For those youngsters unfamiliar with the venerable engine used by Jaguar for 40 years, here are a few notes.

1. XK engine announced and installed in the XK120 sports car in 1947. Engine is 3.4 litres and is later put into the Mk VII saloon (subsequently VIII and IX).
2. 2.4 litre short block version developed for installation in the small saloon (sometimes called the Mark 1) in 1955. (later these cars got the 3.4 as well as the small version was not powerful enough for the US market)
3. 3.8 litre version developed (with the 3.4 and 2.4 carrying on in production.).
4. 4.2 litre version developed to increase torque. This engine, like the others, had short head studs secured to the top deck of the block.
5. Block is then redesigned for the 4.2 litre engines with long head studs passing through the top of the block into the bottom of the water jacket. These blocks are called the 7L type. (L for Long Stud).

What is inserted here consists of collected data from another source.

/-- Every flit of partition k inside the core is discarded; its resequencer entries, whose flows have no cell in the core
then, are free (R151, R552). -/
def Dev.purgeCore (d : Dev) (k : Nat) : Dev :=
  let hitC := fun (c : Cell) => resetHits k c.flit
  let hitQ := fun (c : QCell) => resetHits k c.flit
  let x := d.core
  let (a, iq) := takeHits hitC x.ingressQ
  let (b, jq) := takeHits hitC x.interQ
  let (c, rq) := takeHits hitC x.reseqIn
  let held := x.reseq.flatMap fun e => e.2.flatMap fun r => (r.held.map (·.2)).filter hitC
  let (t, tq) := takeHits hitQ x.tileQ
  let (u, tr) := takeHits hitQ x.tileRx
  let (v, mr) := takeHits hitQ x.memRx
  let express := x.express.filter fun y => hitQ y.cell
  let d := d.updCore fun x => { x with
    ingressQ := iq, interQ := jq, reseqIn := rq, tileQ := tq, tileRx := tr, memRx := mr
    reseq := tblMap [] (fun _ l => l.filter fun r => r.part.toNat ≠ k) x.reseq
    express := x.express.filter fun y => !hitQ y.cell
    ownTx := x.ownTx.filter fun o => !resetHits k o.flit }
  let d := (a ++ b ++ c ++ held).foldl Dev.resetCell d
  let d := (t ++ u ++ v).foldl Dev.resetTaken d
  express.foldl (fun (d : Dev) y => (d.flowLeave y.cell.src y.cell.flit).resetDrop y.out 2 y.cell) d

/-- Every queued flit of partition k is discarded, in the core and behind the ports; replay-held cells stay (R552). -/
def Dev.purgePart (d : Dev) (k : Nat) : Dev :=
  let hit := fun (c : QCell) => resetHits k c.flit
  let d := d.purgeCore k
  let d := d.links.foldl (fun (d : Dev) e =>
    let gone := e.2.txSel.filter fun s => hit s.cell
    gone.foldl (fun (d : Dev) s => d.resetDrop e.1 (if s.queue = 16 then 2 else s.queue) s.cell)
      (if gone.isEmpty then d else d.updLink e.1 fun l => { l with txSel := l.txSel.filter fun s => !hit s.cell })) d
  let d := d.forEach d.queuePorts fun d p => (List.range 16).foldl (fun (d : Dev) q =>
    let cs := (d.queue p).cells q
    if cs.any hit then
      (cs.filter hit).foldl (fun (d : Dev) c => d.resetDrop p q c) (d.setCells p q (cs.filter fun c => !hit c))
    else d) d
  d.dropS2 (fun w => hit w.cell) fun d w => d.resetDrop w.port 2 w.cell

/-- The install of a state image that names partition k is abandoned, and ARM cleared (R609). -/
def Dev.dropInstall (d : Dev) (k : Nat) : Dev :=
  let x := d.sys.xfer
  let waits := match x.inst with
    | some y => (y.ctxs.any fun c => c.st.part = k) || y.bars.any fun b => (b.regs.any fun e =>
        keyReg e.1 == RegName.CORE_BAR.ctorIdx && bitsOf e.2.toNat F.CORE_BAR_PART.hi F.CORE_BAR_PART.lo == k)
    | none => false
  if waits || (d.bit F.FLT_XFER_CFG_ARM && !x.chunks.isEmpty && Config.xferNames x.chunks k) then
    ((d.fdSet F.FLT_XFER_CFG_ARM 0 0 0).updSys fun s => { s with
      xfer := { s.xfer with chunks := [], nchunk := 0, inst := none } }).updCore fun c => { c with
        updWait := c.updWait.filter fun u => u.fn ≠ 2 }
  else d

/-- RESET_PARTITION (R550, R552, R554). -/
def resetPartition (h r : Nat) (m : Mem) (d : Dev) : Mem × Dev :=
  match d.resetDesc h r 3 with
  | none => (m, d)
  | some x =>
    let k := x.part
    let d := d.entryReset
    if d.computeReset then (m, d.joinReset 2 0 x)
    else if d.partReset k then (m, d.refuse x 0xFC)
    else
      let tiles := (List.range 32).filter fun i => d.fd F.TILE_PART_PART i == k
      let ctxs := d.liveCtxs.filter fun c => (d.ctx c).state != .free && ((d.ctx c).part == k || tiles.contains (d.ctx c).tile)
      let d := d.updSys fun s => { s with resets := s.resets ++ [{ cls := 3, arg := k, descs := [x] }] }
      let d := d.purgePart k
      let d := d.dropScopes fun f i => f == 3 && tiles.contains i
      let named := match d.sys.xfer.job with
        | some j => bitAt j.parts k
        | none => false
      let d := d.endMaint fun n => d.maintAct n == 6 && named
      let d := d.dropInstall k
      let (m, d) := wipe tiles ctxs m d
      let d := d.forEach (List.range 256) fun d b => if d.fd F.CORE_BAR_PART b = k then d.updBar b fun _ => BarSt.reset else d
      let d := d.forEach [0, 1] fun d e => d.setRawF .MEM_SVC_EXC 0 e k 0
      freeAllOf k m d

/-- The port states in which a full training can start (R74). -/
def mayTrain (st : PortState) : Bool :=
  !([PortState.absent, .disabled, .dark, .peerCut, .laserCut].contains st)

/-- RESET_PORT (R553, R554): the port goes DOWN, its queues are flushed as on entry to FLUSHING, and it goes into a training
without resume; REASON 0, for which the spec gives no code (log entry 125). A port that cannot train keeps its state. -/
def Dev.resetPort (d : Dev) (h r : Nat) : Dev :=
  match d.resetDesc h r 4 with
  | none => d
  | some x =>
    let p := x.arg 30 2
    let d := d.entryReset
    if d.sys.resets.any fun o => o.cls = 4 && o.arg = p then d.joinReset 4 p x
    else
      let d := d.updSys fun s => { s with resets := s.resets ++ [{ cls := 4, arg := p, descs := [x] }] }
      let d := (d.dropScopes fun f i => f == 1 && i == p).marginSkip p
      if mayTrain (d.port p).state then ((d.portToDown p 0).flush p).toTraining p false
      else d.flush p

/-- Has a reset finished its work? Pools have threaded; a port's queues are flushed and it trains. -/
def Dev.resetDone (d : Dev) (cls arg : Nat) : Bool :=
  match cls with
  | 2 => !([0, 1].any fun k => !(d.domFailed (dieDom k)) && (List.range 4).any fun p => (d.pool k p).state == 1)
  | 4 => (d.queue arg).pdn != .flushing
  | _ => true

/-- RESET_FINISH: the reset of a class, with its partition or port, finishes; its descriptors complete OK (R549). -/
def Dev.resetFinish (d : Dev) (cls arg : Nat) : Dev :=
  match d.sys.resets.find? fun o => o.cls = cls && o.arg = arg with
  | none => d
  | some o =>
    if d.resetDone cls arg then
      let d := d.updSys fun s => { s with resets := s.resets.filter fun o => !(o.cls = cls && o.arg = arg) }
      o.descs.foldl (fun (d : Dev) x => d.completeOk x 0) d
    else d

/-- RESET_FULL_WARM: by a RESET descriptor of CLASS 0x01, or after the ACK of the fault manager's RESET (R548, R588);
no completion is written. -/
def resetFull (src : Option (Nat × Nat)) (m : Mem) (d : Dev) : Mem × Dev :=
  match src with
  | some (h, r) => if (d.resetDesc h r 1).isSome then fullWarm m d else (m, d)
  | none => if d.sys.fmReset then fullWarm m d else (m, d)

end Sys2Proof.Machine
end

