-- ==== Sys2Proof/Machine/CmdHost.lean ====
section
/-! DEFINITION. The commands of the host interface (13: R475-R516): kicks, passes, descriptors, completions, links,
ownership and scopes. -/

namespace Sys2Proof.Machine

/-- HOST_KICK (R488): a write to HOST_KICK sets the pending flag and starts a doorbell pass when none runs. -/
def execHostKick (fn : Fn) (_v : BitVec 32) (s : State) :
    Host.Outcome State Fault Refusal :=
  hostDone (fun d => d.hostKick fn.val) s

/-- DOORBELL_PASS (R488): a pass swaps SUMMARY, reads changed lines, checks indices and accepts descriptors. -/
def execDoorbellPass (fn : Fn) (summary : BitVec 64) (lines : List (BitVec 512)) (descs : List DescRead) (s : State) :
    Host.Outcome State Fault Refusal :=
  hostDone (fun d => d.doorbell fn.val summary lines descs) s

/-- POLL_TIMER (R491): while polling is on, the interval expires and a pass runs, the interval doubling when empty.
-/
def execPollTimer (fn : Fn) (summary : BitVec 64) (lines : List (BitVec 512)) (descs : List DescRead) (s : State) :
    Host.Outcome State Fault Refusal :=
  hostDone (fun d => d.pollTimer fn.val summary lines descs) s

/-- DESCRIPTOR_START (R484): an accepted descriptor starts after its predecessor or fence and is checked in the
order of R483. -/
def execDescriptorStart (fn : Fn) (r : RingNo) (buf : Option (List (BitVec 8))) (s : State) :
    Host.Outcome State Fault Refusal :=
  hostDone (fun d => d.descStart fn.val r.val buf) s

/-- NOP (R481): the NOP descriptor completes OK with no effect. -/
def execNop (fn : Fn) (r : RingNo) (s : State) :
    Host.Outcome State Fault Refusal :=
  hostDone (fun d => d.withNew fn.val r.val 0 fun d x => d.completeOk x 0) s

/-- TABLE_UPDATE (R173): the descriptor checks 1–64 table records whole and commits them or refuses with 0xF4 or
0xF5. -/
def execTableUpdate (fn : Fn) (r : RingNo) (s : State) :
    Host.Outcome State Fault Refusal :=
  hostDone (fun d => d.tableUpdate fn.val r.val) s

/-- RESERVED_OPCODE (R483): a descriptor with a reserved opcode completes REFUSED with 0xFC. -/
def execReservedOpcode (fn : Fn) (r : RingNo) (s : State) :
    Host.Outcome State Fault Refusal :=
  hostDone (fun d => d.reserved fn.val r.val) s

/-- QUIESCE (R508): the descriptor moves a scope to QUIESCING and starts its 10 ms timer. -/
def execQuiesce (fn : Fn) (r : RingNo) (s : State) :
    Host.Outcome State Fault Refusal :=
  hostDone (fun d => d.withNew fn.val r.val 0xA Dev.quiesce) s

/-- QUIESCE_DONE (R508): a QUIESCING scope finishes its work in hand and becomes QUIESCED. -/
def execQuiesceDone (n : Fin 16) (s : State) :
    Host.Outcome State Fault Refusal :=
  hostDone (fun d => d.quiesceDone n.val) s

/-- QUIESCE_TIMEOUT (R508): a scope not quiesced within 10 ms returns to ACTIVE with 0xFD. -/
def execQuiesceTimeout (n : Fin 16) (s : State) :
    Host.Outcome State Fault Refusal :=
  hostDone (fun d => d.quiesceTimeout n.val) s

/-- RESUME (R508): the descriptor applies or discards a quiesced scope's staged values and makes it ACTIVE. -/
def execResume (fn : Fn) (r : RingNo) (s : State) :
    Host.Outcome State Fault Refusal :=
  hostMem (fun m d => resumeScope fn.val r.val m d) s

/-- PROFILE_SET (R510): the descriptor selects a basic-level profile for one scope index. -/
def execProfileSet (fn : Fn) (r : RingNo) (s : State) :
    Host.Outcome State Fault Refusal :=
  hostDone (fun d => d.withNew fn.val r.val 0xC Dev.profileSet) s

/-- COMPLETION_WRITE (R493): a completion is written with its phase when the completion ring has room, else it
waits. -/
def execCompletionWrite (fn : Fn) (r : RingNo) (s : State) :
    Host.Outcome State Fault Refusal :=
  hostDone (fun d => d.complWrite fn.val r.val) s

/-- IRQ_COALESCE_TIMER (R494): COAL_T µs after the first pending completion the ring's MSI-X vector is signalled. -/
def execIrqCoalesceTimer (fn : Fn) (evt : Bool) (n : RingNo) (s : State) :
    Host.Outcome State Fault Refusal :=
  hostDone (fun d => d.irqTimer fn.val evt n.val) s

/-- STATUS_HEARTBEAT (R498): every 1 ms the ring engine increments HEARTBEAT in the status block. -/
def execStatusHeartbeat (s : State) :
    Host.Outcome State Fault Refusal :=
  hostDone (fun d => d.statusBeat) s

/-- PCIE_FLR (R500): an FLR of a function stops its rings and discards writes to its memory. -/
def execPcieFlr (fn : Fn) (on : Bool) (s : State) :
    Host.Outcome State Fault Refusal :=
  hostDone (fun d => d.flr fn.val on) s

/-- PCIE_LINK_DOWN (R500): a PCIe port's link goes down, with the effects of an FLR on its function. -/
def execPcieLinkDown (fn : Fn) (s : State) :
    Host.Outcome State Fault Refusal :=
  hostDone (fun d => d.linkDown fn.val) s

/-- PCIE_PERST (R646): PCIEh_PERST_N asserted takes port h's link down; its release starts training. -/
def execPciePerst (fn : Fn) (low : Bool) (s : State) :
    Host.Outcome State Fault Refusal :=
  done (fun d => d.perst fn.val low) s

/-- PCIE_LINK_UP (R647): PCIe port h finishes training and its configuration space answers, so function h is present
again. -/
def execPcieLinkUp (fn : Fn) (s : State) :
    Host.Outcome State Fault Refusal :=
  hostDone (fun d => d.linkUp fn.val) s

/-- CR_STOP_COMPLETE (R503): every accepted descriptor of a STOPPING ring completes and it becomes STOPPED or
DISABLED. -/
def execCrStopComplete (fn : Fn) (r : RingNo) (s : State) :
    Host.Outcome State Fault Refusal :=
  hostDone (fun d => d.ringSettle fn.val r.val) s

/-- OWN_OFFER_TIMEOUT (R505): an offer not accepted within 100 ms lapses and the offerer stays primary. -/
def execOwnOfferTimeout (s : State) :
    Host.Outcome State Fault Refusal :=
  hostDone (fun d => d.ownOfferEnd) s

/-- OWN_ORPHAN_TIMEOUT (R505): the primary's link stays down or in FLR for 1 s and the device becomes ORPHAN. -/
def execOwnOrphanTimeout (s : State) :
    Host.Outcome State Fault Refusal :=
  hostDone (fun d => d.ownOrphan) s

end Sys2Proof.Machine
end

Reason for redesign is to strengthen the engine
6. 7L block changed again to become the 8L block, but not much different; it still has the long studs

(Note the use of studs, whereas US practice was, and is, to use bolts for securing the head).

Cylinder heads (aluminium), changed quite a bit with A and B type heads, straight port heads, etc. Key thing is that block size remained unchanged to allow the various engine sizes to fit the tooling as Jaguar had little money for factory equipment; the company was run on a shoe string.

1970 -Large sums spent on mechanised tooling for the new V12, but the 6s carried on with the old tools. Much selective assembly was needed to get a reasonably good 6 cylinder engine. Oil crisis of the 70s meant the V12 did not sell very well, so the 6 soldiered on.

Key fact to remember is that the late 4.2 engines with the 7L and 8L blocks are seriously flawed and crack between bores 1-2, 2-3, 4-5 and 5-6. Not only this, but the very long headstuds, being bathed in coolant for part of their length corrode and fail.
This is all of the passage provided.